Mean errors by cluster. Error bars indicate the standard deviation across molecules in each cluster.

We observe that there are significant mean error differences across the different clusters and seek to explain which molecular properties of clusters can best explain observed differences in their error levels by looking for correlations between the average errors across clusters and the average molecular descriptors across clusters. Correlation values of highly correlated features with the error are given in Figure S13. Scatter plots of averaged property values with respect to averaged error are shown in Figure S14. We first observe that the cluster errors do not appear to be driven primarily by molecular size, with a correlation of only 0.48 between average error and number of atoms. We do find a moderate negative correlation of mean cluster error with mean cluster solubility (−0.65). This observation reinforces results in Figure 6, which shows molecules with low solubilities are more difficult to predict.

The descriptors *C(C)=O and cenM9 show the highest correlation with the average cluster errors, with Pearson coefficients of 0.95 and 0.92, respectively. *C(C)=O is the count of *C(C)=O fragments in the molecule. cenM9 is a descriptor that quantifies the shape of the molecule and is defined as the 9th statistical moment of the distribution of distances between the centroid and all the atomic positions of a molecule. Another descriptor that has a high positive correlation with the cluster error is SRW05, which is defined as the number of self-returning walk counts of length 5 in the molecular graph. Such self-returning walks can only exist in the presence of three- or five-membered rings, with higher values for molecules with a greater number of such rings. The features cenM9 and SRW05 can be thought of as measures of the complexity of a molecule. Therefore, it seems that the more complex the molecular structure, the more difficult it is to make predictions for such molecules.

Molecule Group Evaluation

We next analyze the ability of the models to accurately distinguish solubilities of structurally similar molecules. For this analysis, we considered three sets of molecules: (1) positional isomers, (2) molecules with same core structures but different functional groups, and (3) molecules containing same type of functional groups attached to different core structures. For example, there are 468 groups of molecules in the isomer set, where each such group consists of n molecules that are isomers of each other. Correspondingly, there are 176 groups of molecules with the same core structure (we excluded isomers from this set) and 21 groups of molecules having the same type of functional groups but different core structures. The details on how these three sets were determined are given in the Supporting Information. The median number of molecules in isomer, same-core, and same-functional-group sets are 2, 4, and 37, respectively.

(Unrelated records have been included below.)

-- ==== Sys2Proof/Machine/Links.lean ====
section
/-! DEFINITION. Nderal ports (R296 to R301): flits, their CRC and sequence, replay, credits; messages into and out of slots; a port that goes
down. -/

namespace Sys2Proof.Machine

/-! ### Message codes (R299) -/

/-- MOP of a message. -/
def mopCode : Mop → Nat
  | .rds => 0x00 | .rdx => 0x01 | .upg => 0x02 | .wbd => 0x03 | .evc => 0x04 | .rdu => 0x05 | .wru => 0x06 | .atu => 0x07
  | .snpf => 0x10 | .snpi => 0x11 | .snpfi => 0x12 | .recall => 0x13
  | .grant => 0x18 | .ack => 0x19 | .retry => 0x1A | .err => 0x1B | .gone => 0x1C | .mirack => 0x1D
  | .data => 0x20 | .datam => 0x21 | .mirror => 0x22
  | .remrd => 0x28 | .remwr => 0x29 | .remat => 0x2A | .remrsp => 0x2B
  | .disc => 0x30 | .discr => 0x31 | .shoot => 0x32 | .shoota => 0x33 | .probe => 0x34 | .jfail => 0x35 | .census => 0x36 | .report => 0x37

/-- Every opcode. -/
def allMops : List Mop :=
  [.rds, .rdx, .upg, .wbd, .evc, .rdu, .wru, .atu, .snpf, .snpi, .snpfi, .recall, .grant, .ack, .retry, .err, .gone, .mirack,
   .data, .datam, .mirror, .remrd, .remwr, .remat, .remrsp, .disc, .discr, .shoot, .shoota, .probe, .jfail, .census, .report]

/-- The opcode of a MOP code. -/
def mopOf (c : Nat) : Option Mop := allMops.find? fun op => mopCode op == c

/-- The SCLS code of an opcode: 1 REQ, 2 SNP, 3 RSP, 4 DATA, 5 MGT, 6 REM. -/
def mopClass (op : Mop) : Nat :=
  let c := mopCode op
  if c < 0x10 then 1 else if c < 0x18 then 2 else if c < 0x20 then 3 else if c < 0x28 then 4 else if c < 0x30 then 6 else 5

/-! ### Messages in slots (R298) -/

/-- The header slot (R298). The asker, its number and the leg to a slice of a REQ or SNP travel in ARG's top bits (log 20); an MGT message has no LA. -/
def headerOf (op : Mop) (m : Msg) : Nat :=
  let arg := if mopClass op ≤ 2 then m.arg.toNat % 2 ^ 29 + m.rtx % 4096 * 2 ^ 29 + (if m.toSlice then 2 ^ 41 else 0) + m.req % 16 * 2 ^ 42 else m.arg.toNat
  arg % 2 ^ 46 + (if mopClass op = 5 then 0 else m.la % 2 ^ 46 * 2 ^ 46) + (if m.pri then 2 ^ 93 else 0) + (if m.mir then 2 ^ 94 else 0)
    + contSlots op m % 16 * 2 ^ 95 + m.txid % 4096 * 2 ^ 99 + mopCode op * 2 ^ 111 + m.hops % 8 * 2 ^ 117 + m.src % 16 * 2 ^ 120 + m.dst % 16 * 2 ^ 124

/-- The slots of a message: header, masks, lines; what an MGT message names beyond ARG stands in a slot of its own (log 20). -/
def slotsOf (op : Mop) (m : Msg) : List Nat :=
  let data := m.lines.flatMap fun p => (rangeFrom 0 4).map fun i => fieldN p.2.toNat (128 * i) 128
  let masks := (rangeFrom 0 2).foldl (fun a i => a + ((m.lines.map fun p => p.1.toNat).getD i 0) * 2 ^ (64 * i)) 0
  headerOf op m :: match op with
    | .disc | .discr => [((m.lines.head?.map fun p => p.2.toNat % 2 ^ 128).getD 0)]
    | _ =>
      if mopClass op = 5 then (if m.la = 0 then [] else [m.la % 2 ^ 46])
      else if m.lines.isEmpty then [] else (if masked op then [masks] else []) ++ data

/-- Lines of four slots each. -/
def linesOf (masks : List (BitVec 64)) : List Nat → List (BitVec 64 × LineData)
  | a :: b :: c :: d :: r =>
    (masks.headD fullMask, BitVec.ofNat 512 (a + b * 2 ^ 128 + c * 2 ^ 256 + d * 2 ^ 384)) :: linesOf masks.tail r
  | _ => []

/-- A message from its slots, or nothing where the MOP is unassigned or of another class (R299). -/
def readMsg (cls h : Nat) (cont : List Nat) : Option (Mop × Msg) :=
  match mopOf (fieldN h 111 6) with
  | none => none
  | some op =>
    if mopClass op != cls then none
    else
      let lines := match op with
        | .disc | .discr => (cont.head?.map fun x => (fullMask, BitVec.ofNat 512 x)).toList
        | _ => if masked op then
            let w := cont.headD 0
            linesOf [BitVec.ofNat 64 w, BitVec.ofNat 64 (w / 2 ^ 64), Config.thirdMask w] cont.tail
          else if cls = 5 then [] else linesOf [] cont
      let q := decide (cls ≤ 2)
      let src := fieldN h 120 4
      let tx := fieldN h 99 12
      some (op, { mkMsg (fieldN h 124 4) src (if cls = 5 then cont.headD 0 % 2 ^ 46 else fieldN h 46 46) tx with
        hops := fieldN h 117 3, mir := bitN h 94, pri := bitN h 93
        arg := BitVec.ofNat 46 (if q then h % 2 ^ 29 else h), lines := lines
        req := if q then fieldN h 42 4 else src, rtx := if q then fieldN h 29 12 else tx, toSlice := q && bitN h 41 })

/-! ### Flits (R296) -/

/-- One bit of the CRC-64. -/
def crcBit (c bit : Nat) : Nat :=
  let top := c / 2 ^ 63 % 2
  let c := c * 2 % 2 ^ 64
  if (top + bit) % 2 = 1 then c ^^^ 0x42F0E1EBA9EA3693 else c

/-- One byte of the CRC-64, its most significant bit first. -/
def crcByte (c b : Nat) : Nat := [7, 6, 5, 4, 3, 2, 1, 0].foldl (fun c i => crcBit c (b / 2 ^ i % 2)) c

/-- The CRC-64 of bytes: initial value all ones, final XOR all ones (R296). -/
def crc64 (bs : List Nat) : Nat := bs.foldl crcByte (2 ^ 64 - 1) ^^^ (2 ^ 64 - 1)

/-- A flit's bytes. -/
def flitBytes (f : Nat) : Nat → List Nat
  | 0 => []
  | n + 1 => f % 256 :: flitBytes (f / 256) n

/-- Whether a flit's CRC checks, its VER is 1 and its FK is assigned. -/
def flitOk (f : Nat) : Bool :=
  fieldN f 124 4 == 1 && fieldN f 122 2 != 3 && crc64 (flitBytes f 248) == fieldN f 1984 64

/-- A flit from its fields. -/
def mkFlit (fk scls ackseq cred seq : Nat) (slots : List Nat) : BitVec 2048 :=
  let h := cred % 2 ^ 48 * 2 ^ 20 + ackseq % 4096 * 2 ^ 68 + scls % 2 ^ 42 * 2 ^ 80 + fk % 4 * 2 ^ 122 + 2 ^ 124
  let body := (rangeFrom 0 14).foldl (fun a i => a + slots.getD i 0 % 2 ^ 128 * 2 ^ (128 * (i + 1))) h
  let f := body + seq % 4096 * 2 ^ 1920
  BitVec.ofNat 2048 (f + crc64 (flitBytes f 248) * 2 ^ 1984)

/-- Code of slot `i` in SCLS. -/
def sclsAt (f i : Nat) : Nat := fieldN f (80 + 3 * i) 3

/-- Index in CRED and in the table of credits of a class (R296, R300). -/
def credIdx (cls : Nat) : Nat := if cls = 5 then 4 else if cls = 6 then 5 else cls - 1

/-- What a message takes of its class's credits: its slots for DATA, one for the rest (R300). -/
def credCost (cls slots : Nat) : Nat := if cls = 4 then slots else 1

/-- The messages of a flit from slot `i` on: class, slots, and what each reads as. -/
def flitMsgs (f : Nat) : Nat → Nat → List (Nat × Nat × Option (Mop × Msg))
  | 0, _ => []
  | n + 1, i =>
    if 14 ≤ i then []
    else
      let cls := sclsAt f i
      let slot := fun k => fieldN f (128 * (k + 1)) 128
      if cls = 0 ∨ cls = 7 then flitMsgs f n (i + 1)
      else
        let nsl := fieldN (slot i) 95 4
        let cont := (rangeFrom (i + 1) nsl).filter fun k => k < 14 && sclsAt f k == 7
        (cls, 1 + cont.length, readMsg cls (slot i) (cont.map slot)) :: flitMsgs f n (i + 1 + nsl)

/-! ### A port -/

/-- A port of a die. -/
def State.port (s : State) (d p : Nat) : Port := (s.die d).ports.getD p .reset
/-- Changes a port. -/
def State.onPort (s : State) (d p : Nat) (f : Port → Port) : State := s.onDie d fun x => { x with ports := x.ports.modify p f }

/-- The CRED field of credits by class. -/
def credOf (cs : List Nat) : Nat := (rangeFrom 0 6).foldl (fun a k => a + min 255 (cs.getD k 0) * 2 ^ (8 * k)) 0

/-- A port after a flit has left with its acknowledgement and credits. -/
def Port.acked (x : Port) : Port := { x with sinceAck := 0, owed := [0, 0, 0, 0, 0, 0] }

/-- Puts a flit on a port: to the die at its other end, or out of the package (R302). -/
def State.putFlit (s : State) (d p : Nat) (f : BitVec 2048) : State :=
  let q := s.mport d p
  if q.kind = 1 then { s with wires := s.wires ++ [(q.pid.toNat, q.pport.toNat, f)] } else s.emit (.flit d p f)

/-- Whether a port carries Nderal flits: trained, not down, not the host's, on a die that forwards (R295, R297, R304). -/
def State.carries (s : State) (d p : Nat) : Bool :=
  let x := s.port d p
  x.trained && !x.down && !(s.mport d p).host && !s.dead d

/-- Sends an idle flit or a replay request: FK 1 or 2 (R297). -/
def State.sendIdle (s : State) (d p fk : Nat) : State :=
  let x := s.port d p
  (s.onPort d p Port.acked).putFlit d p (mkFlit fk 0 (x.rxSeq - 1).toNat (credOf x.owed) (x.txSeq - 1).toNat [])

/-- A port goes down (R297): its replay buffer is dropped; one retraining follows, and after that a report to the leader. -/
def State.portDown (s : State) (d p : Nat) : State :=
  let was := s.port d p
  let s := s.onPort d p fun x => { x with down := true, trained := false, flits := [], resync := false, rpCnt := 0 }
  let s := s.monitor d 0x0C
  if was.retrained then s.reportTo d d 1 else s

/-- Takes the acknowledgement and the credits of a flit that counts (R297, R300). -/
def State.takeAck (s : State) (d p f : Nat) : State :=
  let now := (s.die d).fclk.toNat
  s.onPort d p fun x =>
    let n := (fieldN f 68 12 + 1 + 4096 - x.ackd.toNat) % 4096
    let x := if n ≤ x.flits.length ∧ n ≠ 0 then { x with flits := x.flits.drop n, ackd := x.ackd + BitVec.ofNat 12 n, ackAt := now } else x
    { x with credits := (rangeFrom 0 6).map fun k => x.credits.getD k 0 + fieldN f (20 + 8 * k) 8 }

/-- Owes credits of a class at a port whose buffer is free (R300). -/
def State.oweCredit (s : State) (d p cls slots : Nat) : State :=
  s.onPort d p fun x => { x with owed := x.owed.modify (credIdx cls) (· + credCost cls slots) }

/-- A message of a flit has arrived at a port of a die, where it takes a buffer: for this die, in transit with one hop less, or discarded with the protocol
event, which frees the buffer (R298 to R300). DISCOVER messages are for the die at the other end, whatever they name (R304). -/
def State.arrive (s : State) (d p : Nat) (x : Nat × Nat × Option (Mop × Msg)) : State :=
  let discard := (s.monitor d 0x0B).oweCredit d p x.1 x.2.1
  match x.2.2 with
  | none => discard
  | some (op, m) =>
    let m := { m with at_ := d, buf := some p }
    if op == .disc || op == .discr then s.post op { m with dst := d }
    else if m.dst = d then s.post op m
    else if m.hops = 0 then discard
    else s.post op { m with hops := m.hops - 1 }

/-- A flit at a port (R296, R297): one that is discarded counts for nothing. -/
def State.flitIn (s : State) (d p : Nat) (flit : BitVec 2048) : State :=
  let f := flit.toNat
  let x := s.port d p
  if !s.carries d p then s
  else if !flitOk f then (s.onPort d p fun x => { x with resync := true }).sendIdle d p 2
  else
    let fk := fieldN f 122 2
    if fk = 1 then s.takeAck d p f
    else if fk = 2 then
      let s := s.takeAck d p f
      let from_ := BitVec.ofNat 12 (fieldN f 68 12)
      let n := if x.rpSeq = from_ then x.rpCnt + 1 else 1
      let s := s.onPort d p fun x => { x with rpSeq := from_, rpCnt := n }
      if 16 ≤ n then s.portDown d p else (s.port d p).flits.foldl (fun s f => s.putFlit d p f) s
    else if fieldN f 1920 12 != x.rxSeq.toNat then
      if x.resync then s else (s.onPort d p fun x => { x with resync := true }).sendIdle d p 2
    else
      let s := s.takeAck d p f
      let s := s.onPort d p fun x => { x with rxSeq := x.rxSeq + 1, sinceAck := x.sinceAck + 1, resync := false, rpCnt := 0 }
      (flitMsgs f 14 0).foldl (fun s m => s.arrive d p m) s
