-- ==== Sys2Proof/Machine/Boot.lean ====
section
/-! DEFINITION. Start and atelier: the maquette (R302 to R305), DISCOVER (R304), the start and minimal mode (R423 to R425), the DOE protocol
and SPDM (R426), the lease (R379 to R382). -/

namespace Sys2Proof.Machine

/-! ### Flash (R423) -/

/-- `n` bytes of flash from an address. -/
def State.flashN (s : State) (at_ n : Nat) : Nat := ofBytes ((rangeFrom at_ n).map s.flash.get)

/-- A part of flash, its addresses counted from its start. -/
def State.flashPart (s : State) (at_ n : Nat) : SMap 8 :=
  (s.flash.filter fun e => decide (at_ ≤ e.1) && decide (e.1 < at_ + n)).map fun e => (e.1 - at_, e.2)

/-- Where slot A (0), B (1) and the staging slot (2) begin. -/
def slotOff (k : Nat) : Nat := k * 0x1000000

/-- The image in a slot. -/
def State.image (s : State) (k : Nat) : SMap 8 := s.flashPart (slotOff k) 0x1000000

/-- Where the maquette begins. -/
def maqAt : Nat := 0x3000000

/-- The signed maquette's bytes. -/
def State.maqBytes (s : State) : SMap 8 := s.flashPart maqAt 0x10000

/-- The first 8 bytes of the maquette's digest (R304). -/
def State.maqDigest8 (s : State) : Nat := (Config.digest s.maqBytes).toNat % 2 ^ 64

/-! ### The maquette's fields (R302, R303, R305) -/

/-- A port field of a die entry. -/
def readPort (w : Nat) : MPort :=
  ⟨BitVec.ofNat 2 (fieldN w 14 2), BitVec.ofNat 2 (fieldN w 12 2), BitVec.ofNat 4 (fieldN w 8 4), BitVec.ofNat 4 (fieldN w 4 4), bitN w 3⟩

/-- A die entry. -/
def readMDie (w : Nat) : MDie :=
  ⟨BitVec.ofNat 4 (fieldN w 76 4), BitVec.ofNat 4 (fieldN w 72 4), (rangeFrom 0 4).map fun k => readPort (fieldN w (16 * k) 16)⟩

/-- A region entry. -/
def readRegion (w : Nat) : Region :=
  ⟨BitVec.ofNat 22 (fieldN w 62 22), BitVec.ofNat 22 (fieldN w 84 22), BitVec.ofNat 2 (fieldN w 0 2), BitVec.ofNat 4 (fieldN w 8 4),
    BitVec.ofNat 4 (fieldN w 12 4), bitN w 7⟩

/-- An egress record. -/
def readEgress (w : Nat) : Egress := ⟨BitVec.ofNat 3 (fieldN w 8 3), BitVec.ofNat 2 (fieldN w 4 2), BitVec.ofNat 4 (fieldN w 0 4)⟩

/-- The maquette that flash holds. -/
def State.readMaq (s : State) : Maq :=
  let h := s.flashN maqAt 64
  { ndies := fieldN h 32 4 + 1, hostDie := fieldN h 36 4, hostPort := fieldN h 40 2, roll := BitVec.ofNat 32 (fieldN h 64 32)
    dies := (rangeFrom 0 8).map fun k => readMDie (s.flashN (maqAt + 64 + 64 * k) 64)
    routes := (rangeFrom 0 256).map fun i => s.flash.get (maqAt + 576 + i)
    buckets := (rangeFrom 0 256).map fun i => s.flash.get (maqAt + 832 + i)
    regions := (rangeFrom 0 (min 32 (fieldN h 48 8))).map fun k => readRegion (s.flashN (maqAt + 1088 + 16 * k) 16)
    egress := (rangeFrom 0 (min 8 (fieldN h 56 8))).map fun k => readEgress (s.flashN (maqAt + 1600 + 16 * k) 16) }

/-- Identifiers in use: the D40 dies and the standalone junctions that some port names. -/
def Maq.ids (m : Maq) : List Nat :=
  rangeFrom 0 m.ndies ++ (rangeFrom 8 8).filter fun i => m.dies.any fun d => d.ports.any fun p => p.kind == 3 && p.pid.toNat == i

/-- A route byte. -/
def Maq.route (m : Maq) (a b : Nat) : Nat := (m.routes.getD (16 * a + b) 0).toNat

/-- A port of a die. -/
def Maq.port (m : Maq) (d p : Nat) : MPort := ((m.dies.getD d ⟨0, 0, []⟩).ports).getD p ⟨0, 0, 0, 0, false⟩

/-- Whether the primary routes lead from an identifier to another within a number of hops, each over a connected port; a standalone junction forwards by
its own row (R302). -/
def Maq.reaches (m : Maq) (a b : Nat) : Nat → Bool
  | 0 => a == b
  | n + 1 => a == b || match m.peer a (m.route a b % 4) with
    | some q => m.reaches q.1 b n
    | none => false

/-- Whether a route is good: its primary port leads there within 7 hops, and so does an alternate one that is valid (R302, R304). -/
def Maq.routeOk (m : Maq) (a b : Nat) : Bool :=
  m.reaches a b 7 && (a == b || !bitN (m.route a b) 4 || match m.peer a (m.route a b / 4 % 4) with
    | some q => m.reaches q.1 b 6
    | none => false)

/-- Whether a port's partner names it back; a standalone junction's port is named once. -/
def Maq.symm (m : Maq) (d p : Nat) : Bool :=
  let q := m.port d p
  let r := m.port q.pid.toNat q.pport.toNat
  if q.kind = 1 then decide (q.pid.toNat < m.ndies) && r.kind == 1 && r.pid.toNat == d && r.pport.toNat == p
  else if q.kind = 3 then decide (8 ≤ q.pid.toNat) && m.peer q.pid.toNat q.pport.toNat == some (d, p)
  else true

/-- GiB of HBM4E regions of a die. -/
def Maq.gib (m : Maq) (d : Nat) : Nat :=
  m.regions.foldl (fun n r => if r.kind == 0 && r.home.toNat == d then n + (r.limit.toNat + 1 - r.base.toNat) else n) 0

/-- Whether two regions overlap. -/
def Region.meets (a b : Region) : Bool := a.base.toNat ≤ b.limit.toNat && b.base.toNat ≤ a.limit.toNat

/-- Whether no two regions of a list overlap. -/
def disjoint : List Region → Bool
  | [] => true
  | r :: rs => rs.all (fun x => !r.meets x) && disjoint rs

/-- Whether a reserved field of the maquette in flash is not zero, or a fixed one has another value (R302, R303, R305). -/
def State.maqReserved (s : State) : Bool :=
  let h := s.flashN maqAt 64
  let n := fieldN h 32 4 + 1
  h % 2 ^ 32 != 0x54514D41 || h / 2 ^ 128 != 0 || fieldN h 42 6 != 0 || fieldN h 96 32 != 1
    || decide (8 < fieldN h 56 8) || fieldN h 48 8 == 0 || decide (32 < fieldN h 48 8)
    || ((rangeFrom 0 8).any fun k =>
      let w := s.flashN (maqAt + 64 + 64 * k) 64
      w / 2 ^ 80 != 0 || fieldN w 64 8 != 0 || ((rangeFrom 0 4).any fun i => fieldN w (16 * i) 3 != 0) || (decide (n ≤ k) && w != 0))
    || ((rangeFrom 0 256).any fun i => 32 ≤ (s.flash.get (maqAt + 576 + i)).toNat)
    || ((rangeFrom 0 (fieldN h 48 8)).any fun k =>
      let w := s.flashN (maqAt + 1088 + 16 * k) 16
      fieldN w 106 22 != 0 || fieldN w 16 46 != 0 || fieldN w 2 5 != 0)
    || ((rangeFrom 0 (fieldN h 56 8)).any fun k =>
      let w := s.flashN (maqAt + 1600 + 16 * k) 16
      w / 2 ^ 11 != 0 || fieldN w 6 2 != 0)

For each sub-group of similar molecules, we calculated the Spearman correlation coefficient between the predicted and actual solubility values. This measure indicates whether the models are able to correctly rank the molecules within the group from highest to lowest solubility. We then average the Spearman correlation across all sub-groups within each of the three sets. The averaged Spearman correlation for each set is shown in Figure 8. We compare the Spearman correlation observed for these groups of molecules with the correlation achieved for randomly selected groups of molecules of the same size. We find that, for the same core and functional group sets, the MDM model is able to correctly rank molecules almost as well as it can for random groups of molecules. This is a particular strength of that model over the other three architectures.

Figure 8.

Figure 8

Spearman correlation of actual and predicted solubilities in groups of similar molecules compared with groups of random molecules. We show results for the four main models (GNN, MDM, SMILES, and SchNet) as well as two GNN variants (GNN-3D and GNN-All) discussed in the Feature Analysis section.

However, the ability to rank order the solubilities of molecules in the isomer set is significantly more challenging compared with the other two sets. This result could potentially be explained using the fact that the solubilities in the isomer set do not vary as much as those in a randomly chosen sample (see Figure S8). However, in Figure 9, we show the Spearman correlation between predicted and actual solubility values versus the level of variability within the group of molecules (as measured by the standard deviation). We see that the Spearman correlation is significantly lower for groups of isomers than for groups of random molecules even after controlling for the level of solubility variation within the group. This shows that the ability to distinguish the effect of functional group positioning on solubility is a key area of improvement for future modeling efforts.

Figure 9.

Figure 9

Spearman correlation versus the within-group standard deviation for isomer/same core/same functional groups for the MDM model.

Feature Analysis

We next seek to analyze the importance of different feature types on the ability of the MDM model to accurately predict the solubility. We do this by training alternate versions of the model with certain feature sets added or removed.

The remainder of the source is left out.